Liberal ideas are gasping for breath in Indian universities as the ABVP delivers a Dudley death drop
Rahul Dass | February 23, 2017 | New Delhi
University of Hyderabad, Jawaharlal Nehru University and now University of Delhi…the free space for discourse is steadily being squeezed out of universities in India as the Rashtriya Swayamsevak Sangh (RSS) backed Akhil Bharatiya Vidyarthi Parishad (ABVP) imposes its will and forcibly blocks out alternate liberal minds.
This relentless saffron-tinged march, which has become pronounced after the BJP won a stunning victory in the 2014 Lok Sabha polls, is a worrying trend since it deals a blow to the very foundation which the constitution makers had laid.
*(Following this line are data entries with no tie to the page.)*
/-- Open a repeat (R184, R185): a count of 0 skips the body. -/
def Se.openRepeat (t : Se) (count last : Nat) : Se :=
  if count = 0 then t.endBundle none (some (last + 1))
  else
    let lc := t.reps.length
    let r : SeRepeat := { first := (t.pc + 1) % 8192, last := last % 8192, lc := lc }
    { t.setReg (cLc lc) count with reps := r :: t.reps }.endBundle none none

/-- REP and REPD on an engine: a fourth repeat executes as a NOP. -/
def State.repeat (s : State) (e last : Nat) (count : Se → Nat) : Out :=
  if !s.seUp e then ok s
  else if (s.eng e).branch.isSome ∨ 3 ≤ (s.eng e).reps.length then ok (s.ctrlIllegal e)
  else ok (s.setEng e ((s.eng e).openRepeat (count (s.eng e)) last))

/-- REP. -/
def execRep (e count last : Nat) (s : State) : Out := s.repeat e (last % 8192) fun _ => count % 65536

/-- REPD: the count is Ds[15:0]. -/
def execRepd (e ds last : Nat) (s : State) : Out := s.repeat e (last % 8192) fun t => t.reg (cD ds) % 65536

/-- LDI: visible to the next bundle. -/
def execLdi (e dd : Nat) (v : Word) (s : State) : Out := s.onCtrl e fun t => (t.write (cD dd) 0 32 v.toNat 1 1).endBundle none none

/-- Control registers of MVTC and MVFC: code of R175 and width. -/
def ctrlReg (cr : Nat) : Option (Nat × Nat) :=
  if cr < 3 then some (cLc cr, 16) else if cr < 7 then some (cScl (cr - 3), 5) else if cr = 7 then some (cFlags, 5)
  else if cr = 8 then some (cGather, 4) else none

/-- MVTC: visible to the second bundle after. -/
def execMvtc (e cr ds : Nat) (s : State) : Out := match ctrlReg cr with
  | none => ok (if s.seUp e then s.ctrlIllegal e else s)
  | some (c, w) => s.onCtrl e fun t => (t.write c 0 w (t.reg (cD ds)) 2 1).endBundle none none

/-- MVFC: SCLn arrives sign-extended, every other register zero-extended. -/
def execMvfc (e cr dd : Nat) (s : State) : Out := match ctrlReg cr with
  | none => ok (if s.seUp e then s.ctrlIllegal e else s)
  | some (c, w) => s.onCtrl e fun t =>
    (t.write (cD dd) 0 32 (if w = 5 ∧ c ≠ cFlags then unsx 32 (sx 5 (t.reg c)) else t.reg c) 1 1).endBundle none none

/-! ## GATH16 (R164 to R167) -/

/-- The 16 offsets of an index block. -/
def Se.offsets (t : Se) (isp a : Nat) : List Nat :=
  (List.range 16).map fun i => let w := (t.mem isp (a + i / 2)).toNat; if i % 2 = 0 then w % 65536 else w / 65536

/-- GATH16: the gather begins and stalls the engine until it ends. BASE names B0 to B7 for a local source, D0 to D15 for the
interconnect. -/
def execGath16 (e src dsp ad isp ai base : Nat) (s : State) : Out :=
  if !s.seUp e then ok s
  else
    let t := s.eng e
    if t.branch.isSome ∨ 3 ≤ src ∨ (src < 2 ∧ 8 ≤ base) then ok (s.ctrlIllegal e)
    else
      let start := if src = 2 then t.reg (cD base) else t.reg (cB base)
      let g : SeGather := ⟨src, dsp % 2, t.reg (cA ad), start, t.offsets (isp % 2) (t.reg (cA ai))⟩
      ok (s.setEng e { t with gather := some g })

/-- The word of a gather's element `i`, or the cause and address of its fault (R166). -/
def State.gatherElement (s : State) (e : Nat) (g : SeGather) (i : Nat) : Nat × Nat × Option Word :=
  if g.src = 2 then
    let a := (g.base + 4 * g.offs.getD i 0) % 2 ^ 32
    (1, a, (s.busRead e a 4).map fun b => BitVec.ofNat 32 (ofLeBytes b))
  else
    let a := g.base + g.offs.getD i 0
    (2, a, if 0x7FFF < a then none else some ((s.eng e).mem g.src a))

/-- A gather fault at element `k`: elements from there on keep their values; the engine is suspended for its test. -/
def State.gatherFail (s : State) (e k cause addr src : Nat) : State :=
  let t := s.eng e
  let t := t.setReg cGather k
  let s := s.setEng e { t with gather := none, gfault := true, queue := t.queue.filter (fun w => w.issue != t.n) }
  let s := ((s.put Reg.SE_GFLT_VALID e 1).put Reg.SE_CAUSE e cause).put Reg.SE_SPACE e src
  let s := (s.put Reg.SE_IDX e k).put Reg.SE_GFLT_ADDR e addr
  (s.irq Reg.SE_IRQ_GATHER e).raise (Src.SE_GATHER e) (seUnit e) (BitVec.ofNat 32 addr)

/-- Fetch and write elements `k` onwards, `n` of them. Answers whether every one was written. -/
def State.gatherRun (e : Nat) (g : SeGather) : (n k : Nat) → State → Bool × State
  | 0, _, s => (true, s)
  | n + 1, k, s => match s.gatherElement e g k with
    | (_, _, some w) => State.gatherRun e g n (k + 1) (s.setEng e ((s.eng e).setMem g.dsp (g.dst + k) w))
    | (cause, addr, none) => (false, s.gatherFail e k cause addr g.src)

/-- GATHER_COMPLETE (R165): the elements from GATHER_POS on are written; an element that faults ends the gather there. -/
def execGatherComplete (e : Nat) (s : State) : Out :=
  match (s.eng e).gather with
  | none => ok s
  | some g =>
    let pos := (s.eng e).reg cGather
    let (done, s) := State.gatherRun e g (16 - pos) pos s
    if !done then ok s
    else
      let t := (s.eng e).setReg cGather 0
      let t := { t with gather := none, cc := t.cc + (if g.src = 2 then 0 else (16 - pos + 1) / 2 - 1) }
      ok ((s.put Reg.SE_GFLT_VALID e 0).setEng e (t.endBundle none none))

/-- GATHER_FAULT (R166): element `k` finds an uncorrectable error (cause 0) or an error response (cause 1). -/
def execGatherFault (e k cause : Nat) (s : State) : Out :=
  match (s.eng e).gather with
  | none => ok s
  | some g =>
    let pos := (s.eng e).reg cGather
    if k < pos ∨ 16 ≤ k then ok s
    else
      let (done, s) := State.gatherRun e g (k - pos) pos s
      if !done then ok s
      else ok (s.gatherFail e k (cause % 2) (s.gatherElement e g k).2.1 g.src)

/-! ## Events (R188 to R195) -/

/-- Raise an event of an engine: it merges with a pending one. -/
def State.seEvent (s : State) (code e : Nat) : State :=
  let t := s.eng e
  if t.events.any (·.1 == code) then s else s.setEng e { t with events := t.events ++ [(code, t.cc)] }

/-- Every engine that runs strips. -/
def State.runningEngines (s : State) : List Nat := below 34 (fun e => s.getB Hdr.RUNNING (0x10 + e) && !s.unitDown (seUnit e))

/-- The pending event of highest priority. -/
def Se.nextEvent (t : Se) : Option Nat := (List.range 4).find? (fun c => t.events.any (·.1 == c))

/-- Accept an event (R191): results in flight complete, the event bank is switched in, the vector issues. -/
def Se.accept (t : Se) (vec code : Nat) : Se :=
  let t := t.divDone.land (fun _ => true)
  { t with handler := some { code := code, pc := t.pc, reps := t.reps }, reps := [], cc := t.cc + 3, iterEnd := false,
           pc := (vec + 8 * code) % 8192, events := t.events.filter (·.1 != code), slow := t.slow.filter (· != code) }

/-- Is the boundary before the next bundle an acceptance point (R190, R193)? -/
def Se.acceptPoint (t : Se) : Bool :=
  t.handler.isNone && t.branch.isNone && (t.reps.isEmpty || t.iterEnd) && t.ups.isEmpty && t.queue.all (fun w => w.issue != t.n)

/-- EVENT_ACCEPT (R190, R191). -/
def execEventAccept (e : Nat) (s : State) : Out := s.onEngine e fun t => match t.nextEvent with
  | some c => if t.acceptPoint then t.accept s.prog.vec c else t
  | none => t

/-- RTE (R192): outside a handler there is nothing to return from. DEDUCED (log entry 69). -/
def execRte (e : Nat) (s : State) : Out := s.onCtrlNotSlot e fun t => match t.handler with
  | none => t.endBundle none none
  | some h =>
    let t := t.endBundle none (some h.pc)
    { t with handler := none, reps := h.reps, cc := t.cc + 3, iterEnd := true }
Let us first get the facts straight. The ABVP has a right to protest. That right cannot and must not be taken away. But, when they resort to violence to thrust their ideas on others, nationalism takes a dangerous and frightening turn.
Over two days this week, the ABVP showed its true colours. On Tuesday, it pelted stones at Ramjas college auditorium in Delhi University’s north campus to protest an invite to JNU student Umar Khalid, who has been accused of sedition. A day later, it was a street fight when the students who believe in the Left ideology decided to protest what happened on Tuesday.
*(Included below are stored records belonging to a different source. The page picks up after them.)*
/-! ## The first boundary (R30, R347) -/

/-- Heliostat places the reference boundary on an MCLK edge; which one the manual does not fix: a free value. The PTP clock reads zero
there. DESIGN CHOICE (log entry 8). -/
def State.placeRef (s : State) : State :=
  let (v, s) := s.draw
  let edge := (s.clk.now + 15) / 16 * 16 + 16 * v
  let s := s.modClk fun c => { c with placed := true, ref := edge, pos := 0, idx := 0 }
  let s := s.advanceTo edge
  s.modPtp fun p => { p with base := 0, at0 := edge, run := true, secSeen := 0 }

/-! ## One strip in the period just ended -/

/-- Does an engine deliver nothing now: none serves the strip, or it is fenced, retired or under test (R199, R207)? -/
def State.engineDown (s : State) (e : Nat) : Bool := decide (34 ≤ e) || s.unitDown (seUnit e) || s.suspended (seUnit e)

/-- A strip delivers silence: its engine is being written (R204). -/
def State.quietStrip (out : Bool) (n : Nat) (s : State) : State :=
  s.setStrip out n fun t => { t with res := 0, dout := 0, send := 0, miss := 0, fade := 32 }

/-- What a strip of a loaded program has delivered at STRIP_END (R197); its meter taps are open. -/
def State.loadedStrip (out : Bool) (n : Nat) (res dout : Word) (send : Nat) (s : State) : State :=
  let k := s.free
  let taps := (List.range 5).map fun i => BitVec.ofNat 32 (Config.freeValue (k + i))
  let s := { s with free := k + 5 }
  s.setStrip out n fun t =>
    let m := fadeMul t
    tickFades { t with res := scaleWord res m.1 m.2, dout := scaleWord dout m.1 m.2, send := send, taps := taps, miss := 0 }

/-- The period's work of one strip. -/
def State.runStrip (w : SampleIn) (out : Bool) (n : Nat) (s : State) : State :=
  let e := s.stripEngine out n
  let key := shedKey out n
  let own := if s.get Reg.SE_PROG_ID e = vendorId then none
    else some ((s.eng e).done.find? (fun d => d.1 == out && d.2.1 == n))
  let miss := w.late.contains key || (s.engineDown e && !w.done.contains key) || own == some none
  if s.dp.shed.contains key then s
  else if s.prog.write || (miss && s.prog.mute != 0) then s.quietStrip out n
  else
    let s := if s.prog.mute = 0 then s else s.setStrip out n fun t => { t with mute := 1, fade := 32 }
    if miss then s.missStrip out n
    else match own with
      | some (some (_, _, r, d, x)) => s.loadedStrip out n r d x
      | _ => if out then s.runOut w.fetch n else s.runIn w.fetch n

/-- The strips of a kind that have anything to do in a period: those listed, those late, and those of engines that deliver nothing. -/
def State.workStrips (s : State) (w : SampleIn) (out : Bool) : List Nat :=
  let down := below 34 fun e => s.engineDown e && s.getB Hdr.RUNNING (0x10 + e)
  let lost := (s.flt.tests.map fun t => t.unit.page - 0x10) ++ (s.flt.resched.map fun u => u.page - 0x10) ++ down
  let lost := if lost.isEmpty then [] else below (stripCount out s.rate) fun n => lost.contains (s.stripEngine out n) && s.engineDown (s.stripEngine out n)
  let late := (w.late.filter (fun k => decide (2048 ≤ k) == out)).map fun k => if out then k - 2048 else k
  distinct ((if out then s.listedOuts else s.listedIns) ++ (late.filter (· < stripCount out s.rate)) ++ lost)

/-! ## The period's work (R300) -/

/-- Is the fabric out of service, rescheduled already (R40)? -/
def State.fabricDown (s : State) : Bool := s.unitDown { page := 0x40 } && !s.flt.resched.contains { page := 0x40 }

/-- The fabric's work; buses left unwritten repeat their sample and raise FAB_OVERRUN (R227). -/
def State.fabricWork (s : State) (unwritten : List Nat) : State :=
  if s.fabricDown then
    (forEach (fun b s => s.pushHist (0x800 + b) 0) (s.dp.bus.map (·.1)) s).modDp fun d => { d with bus := [] }
  else
    let s := s.runFabric unwritten
    if unwritten.isEmpty then s else (s.irq Reg.FAB_IRQ_FAB_OVERRUN).raise Src.FAB_OVERRUN { page := 0x40 }

/-- The strip results and the Bridge returns join the history rings (R228). -/
def State.pushResults (s : State) (ins : List Nat) : State :=
  let s := forEach (fun n s => s.pushHist n (if s.dp.shed.contains n then 0 else (s.inStrip n).res)) ins s
  forRange (fun c s => if s.isReturn c then s.pushHist (0xC00 + c) (ingress24 (tget 0 s.dp.rets c)) else s) 0 64 s

/-- The lanes' work; a Rate Converter out of service delivers silence. -/
def State.lanesWork (s : State) : State :=
  if s.unitDown { page := 0x60 } then forEach (fun m s => s.setLane m fun l => { l with out := 0 }) (s.dp.lanes.map (·.1)) s
  else forEach State.runLane s.listedLanes s

/-- A strip that has ramped out for a shedding stays silent (R628). -/
def State.muteShedding (s : State) : State :=
  forEach (fun k s =>
    let out := decide (2048 ≤ k)
    s.setStrip out (if out then k - 2048 else k) fun t => if t.fall = 0 then { t with mute := 1 } else t) s.dp.shedding s

/-- Additional cc of a strip while a block of its words runs as a pair (R133). -/
def pairCost (b : Nat) : Nat :=
  let o := b % 512
  if b < 0x300000 then (if o = 0x60 then 25 else if o = 0x80 then 31 else 4) else if o = 0x90 then 31 else 4

/-- The blocks of strip words that run as pairs in the present period. -/
def State.stripPairs (s : State) : List Nat :=
  distinct ((s.scn.runs.filter fun r => r.target.kind == 0 && decide (0x200000 ≤ r.target.addr) && decide (r.target.addr < 0x380000) &&
    r.rule == rXfade && !r.defer && decide (r.first ≤ s.idx) && decide (s.idx < r.first + r.dur)).map fun r => wordBlock r.target.addr)

/-- The strip that a block of words belongs to: output?, index. -/
def blockStrip (b : Nat) : Bool × Nat := if b < 0x300000 then (false, (b - 0x200000) / 512) else (true, (b - 0x300000) / 512)

/-- The cc that the vendor strips of an engine have used in the period just ended (R133): those of the strips that delivered; what a
strip that missed has used the manual does not say. DEDUCED (log entry 94). -/
def State.vendorUsed (s : State) (w : SampleIn) (pairs : List Nat) (e : Nat) : Nat :=
  if s.prog.write then 0
  else
    let down := s.engineDown e
    let named := (if down then w.done else w.late).filter fun k => s.stripEngine (decide (2048 ≤ k)) (if 2048 ≤ k then k - 2048 else k) == e
    let outs := (named.filter fun k => decide (2048 ≤ k)).length
    let ins := named.length - outs
    let extra := (pairs.filter fun b =>
      let t := blockStrip b
      s.stripEngine t.1 t.2 == e && named.contains (shedKey t.1 t.2) == down).map pairCost
    extra.sum + (if down then 182 * ins + 191 * outs else 182 * (s.get Reg.SE_IN_STRIPS e - ins) + 191 * (s.get Reg.SE_OUT_STRIPS e - outs))

/-- SE_CC_LAST and SE_CC_MAX of the engines that run the vendor strip (R174). -/
def State.vendorCycles (s : State) (w : SampleIn) : State :=
  let pairs := s.stripPairs
  forRange (fun e s =>
    if s.get Reg.SE_PROG_ID e ≠ vendorId then s
    else
      let used := s.vendorUsed w pairs e
      (s.put Reg.SE_CC_LAST e (min used 65535)).keepMax Reg.SE_CC_MAX e used) 0 34 s

/-- The whole work of the period just ended. -/
def State.periodWork (s : State) (w : SampleIn) : State :=
  let s := (s.vendorCycles w).muteShedding
  let s := State.bcCollect 1 (State.bcCollect 0 s)
  let ins := s.workStrips w false
  let s := forEach (State.runStrip w true) (s.workStrips w true) s
  let s := (s.fabricWork w.buses).sendCasc
  let s := s.modDp fun d => { d with cascK := min 32 (d.cascK + 1) }
  let s := forEach (State.runStrip w false) ins s
  let s := (s.pushResults ins).lanesWork
  let s := forEach State.feedStrip s.listedIns s
  { s with prog := { s.prog with mute := s.prog.mute - 1 } }

/-! ## The hand-off (R239 to R242, R298, R472) -/

/-- Egress entries that may name a source. -/
def State.egrListed (s : State) : List Nat :=
  distinct ((s.keysIn 0x408000 0x40B200 ++ (s.scn.runs.filter (fun r => r.target.kind == 0 && 0x408000 ≤ r.target.addr &&
    r.target.addr < 0x40B200)).map (·.target.addr)).map (fun k => (k - 0x408000) / 4))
Students were manhandled and even the media was not spared – all in the name of imposing its brand of nationalism. It was a free-for-all.
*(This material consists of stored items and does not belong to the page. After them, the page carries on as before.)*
/-- CHECK_RECORD (R472): the active engine's value, or the standby's result. -/
def execCheckRecord (_sample : Nat) (body : List Word) (s : State) : Out :=
  let w := bodyWord body 0
  let v := bodyWord body 1
  if s.follows then ok ((s.modStby fun b => { b with check := some (w, v) }).tryCompare)
  else if s.partnerFollows then
    let s := s.count Reg.STBY_CHK_WINDOWS
    ok (if bit v 0 then s else s.count Reg.STBY_CHK_MISS)
  else ok s

/-- CASC_RECORD (R467, R486). -/
def execCascRecord (sample : Nat) (body : List Word) (s : State) : Out :=
  if !s.follows then ok s
  else
    let head := bodyWord body 0 + 2 ^ 32 * bodyWord body 1
    ok (s.cascTake (s.get Reg.FAB_LINK) head (s.ownSample 1 sample) ((body.drop 2).map (·.toNat)))

/-- MODE_RECORD (R467, R473): in a join the rate mode is adopted; later a switch takes effect at its sample. -/
def execModeRecord (sample : Nat) (body : List Word) (s : State) : Out :=
  let w := bodyWord body 0
  let m := bits w 3 0
  let r := bits w 9 8
  if !s.follows || 3 ≤ r then ok s
  else if s.get Reg.STBY_SYNC = 1 ∧ !s.mode.running then
    let s := if s.rate = r then s else (s.meterRateChange.put0 Reg.MODE_RATE r).refreshPorts
    ok (s.modStby fun b => { b with pShow := if m = 5 then 5 else 4 })
  else
    let at' := s.ownSample 1 sample
    ok (s.modStby fun b => { b with modeAt := some (at', m, r) })

/-- The sample count becomes the active engine's (R457, R473): what counts in samples moves with it. DEDUCED (log entry 77). -/
def State.adoptCount (s : State) : State :=
  let k := (65536 - s.get Reg.KZL_SMP_OFS 1) % 65536
  if k = 0 then s
  else
    let s := s.modClk fun c => { c with idx := c.idx + k }
    let s := s.modScn fun x =>
      { x with runs := x.runs.map fun r => { r with first := r.first + k },
               slots := x.slots.map fun p => (p.1, { p.2 with commit := p.2.commit.map (· + k) }),
               live := x.live.map fun p => (p.1, p.2.map (· + k)) }
    let s := s.modDp fun d =>
      { d with shedAt := d.shedAt + k, tagRuns := d.tagRuns.map fun p => (p.1, { p.2 with last := p.2.last + k }),
               casc := forEach (fun p t => tput none t (p.1 / 4096 * 4096 + (p.1 + k) % 4096) p.2) d.casc [] }
    let s := s.modStby fun b =>
      { b with meas := b.meas.map fun m => { m with sample := (m.sample + k) % 65536 },
               modeAt := b.modeAt.map fun m => ((m.1 + k) % 65536, m.2), full := false }
    s.put Reg.KZL_SMP_OFS 1 0

/-- Pages, moves and time have arrived: crosspoints that the active engine does not list are off, and the reseed starts (R473). -/
def State.joined (s : State) : State :=
  let gone := s.xpListed.filter fun id => (tget 0 s.stby.newest (xpKey id)) == 0 && (s.runsOn (xpKey id)).isEmpty
  let s := forEach (fun id s => s.setWord (xpKey id) 0x8000#32) gone s
  let s := s.adoptCount
  let s := (s.modStby fun b => { b with newest := [], timeouts := 0, check := none }).reseed
  match s.mode.trans with
  | .enter m p => if m = 3 then s.setTrans (.enter m p) 1 else s
  | _ => s

/-- TIME_RECORD (R467, R473): the clock at a base-grid boundary; in a join it comes last. DEDUCED (log entry 75). -/
def execTimeRecord (sample : Nat) (body : List Word) (s : State) : Out :=
  if !s.follows then ok s
  else
    let sec := bodyWord body 0 + 2 ^ 32 * (bodyWord body 1 % 65536)
    let t := sec * 3000000000 + bodyWord body 2
    let s := if s.get Reg.STBY_SYNC = 1 then s.joined else s
    let at' := s.ownSample 1 sample
    ok (s.modStby fun b => { b with timeAt := some (at', t) })

/-- A join that its SE_PROG_ID refuses (R473): the request answers PARTNER_ACTIVE, and START is entered again where the data plane has
not started; a running standby stays STUCK. DEDUCED (log entry 77). -/
def State.joinRefused (s : State) : State := match s.mode.trans with
  | .enter m p =>
    if m = 3 then
      let s := ((s.setMode 1).modeAnswerOf p Mst.PARTNER_ACTIVE).transIdle
      s.progressStop 0xA8
    else s.setSync 5
  | _ => s.setSync 5

/-- One word of a PAGE record, read at own sample `at'`: the newest of page value and mirrored move stays (R473). -/
def State.pageWord (at' : Nat) (a v : Nat) (s : State) : State :=
  let known := (if 0x4000000 ≤ a then true else if 0x100000 ≤ a then (paramAt a).isSome || decide (0x600000 ≤ a ∧ a < 0x604000) else mirrored a)
  if !known || decide (at' < tget 0 s.stby.newest a) then s
  else
    let t : MoveTarget := if 0x4000000 ≤ a then { kind := 1, addr := a - 0x4000000 }
      else if 0x100000 ≤ a then { kind := 0, addr := a } else { kind := 2, addr := a }
    let m : SMove := { target := t, value := v, rule := rStep, dur := 0, tag := 0 }
    let u := (s.storeMove m).moveEffects s [m]
    u.modStby fun b => { b with newest := tput 0 b.newest a (max 1 at') }

/-- PAGE_RECORD (R473). DEDUCED (log entry 75). -/
def execPageRecord (sample : Nat) (body : List Word) (s : State) : Out :=
  if !s.follows || s.get Reg.STBY_SYNC ≠ 1 then ok s
  else
    let a := bodyWord body 0
    if a = fldAt Reg.SE_PROG_ID 0 then ok (if bodyWord body 1 = s.get Reg.SE_PROG_ID 0 then s else s.joinRefused)
    else
      let at' := s.absSample sample
      ok (forEach (fun (p : Word × Nat) s => s.pageWord at' (a + 4 * p.2) p.1.toNat) (body.drop 1).zipIdx s)

/-- A strip takes the committed state block of the active engine (R474): its filter, dynamics and notch states are the block's, whose
layout the spec leaves open, so that each is free when it is used next. DESIGN CHOICE (log entry 92). -/
def State.installStrip (s : State) (out : Bool) (n : Nat) : State := s.setStrip out n fun t => { t with cells := [], miss := 0 }

/-- SEED_RECORD (R474): a strip's block of 1,024 words is installed when it is whole. DESIGN CHOICE (log entry 92). -/
def execSeedRecord (_sample : Nat) (body : List Word) (s : State) : Out :=
  let w := bodyWord body 0
  let out := bit w 12
  let n := bits w 11 0
  let off := bits w 31 16
  if !s.follows || s.get Reg.STBY_SYNC ≠ 2 || stripCount out s.rate ≤ n then ok s
  else
    let key := if out then inStrips s.rate + n else n
    let ws := body.drop 1
    let s := s.modStby fun b =>
      { b with seed := if off = 0 then ws else if off = b.seed.length then b.seed ++ ws else [] }
    if s.stby.seed.length < 1024 then ok s
    else
      let s := s.installStrip out n
      let s := s.modStby fun b => { b with seed := [], seeded := if b.seeded.contains key then b.seeded else b.seeded ++ [key] }
      ok s.reseeded

/-- A word of a core's snapshot, by its address: memory, then registers from 131,072 on. -/
def Bc.seedWord (a v : Nat) (b : Bc) : Bc :=
  if a < 131072 then { b with core := b.core.setMem a v }
  else
    let i := a - 131072
    if i < 128 then { b with core := { b.core with win := tput 0 b.core.win i (v % 2 ^ 24) } }
    else if i = 128 then { b with core := { b.core with ma := withBits b.core.ma 31 0 v } }
    else if i = 129 then { b with core := { b.core with ma := withBits b.core.ma 55 32 v } }
    else if i = 130 then { b with core := { b.core with mb := withBits b.core.mb 31 0 v } }
    else if i = 131 then { b with core := { b.core with mb := withBits b.core.mb 55 32 v } }
    else if i = 132 then { b with core := { b.core with pc := v % 2 ^ 24 } }
    else if i = 133 then { b with core := { b.core with flags := v % 8 } }
    else if i = 134 then { b with fp := bits v 2 0, res := bits v 7 4, held := bit v 8, waits := !bit v 9 }
    else if i = 135 then { b with parked := v % 65536 }
    else b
The ABVP has clearly overstepped the line and the government of the day must take a serious note, otherwise there is a serious risk of violence being glorified. If that happens, then the civil society would be under threat and the day won’t be far when this glorious nation turns into a banana republic.
ABVP’s role in Rohith Vemula’s suspension from Hyderabad University coupled with what it did during the stir at JNU should have set the alarm bells ringing. But, that did not happen. Delhi University became the next target.
India has 677 universities and 37,204 colleges.
In three universities, high visibility instances of erosion of liberalism have taken place. It is a dangerous trend and there is a looming fear that other universities may be next. This runaway road-roller needs to be stopped before it flattens the idea that made India.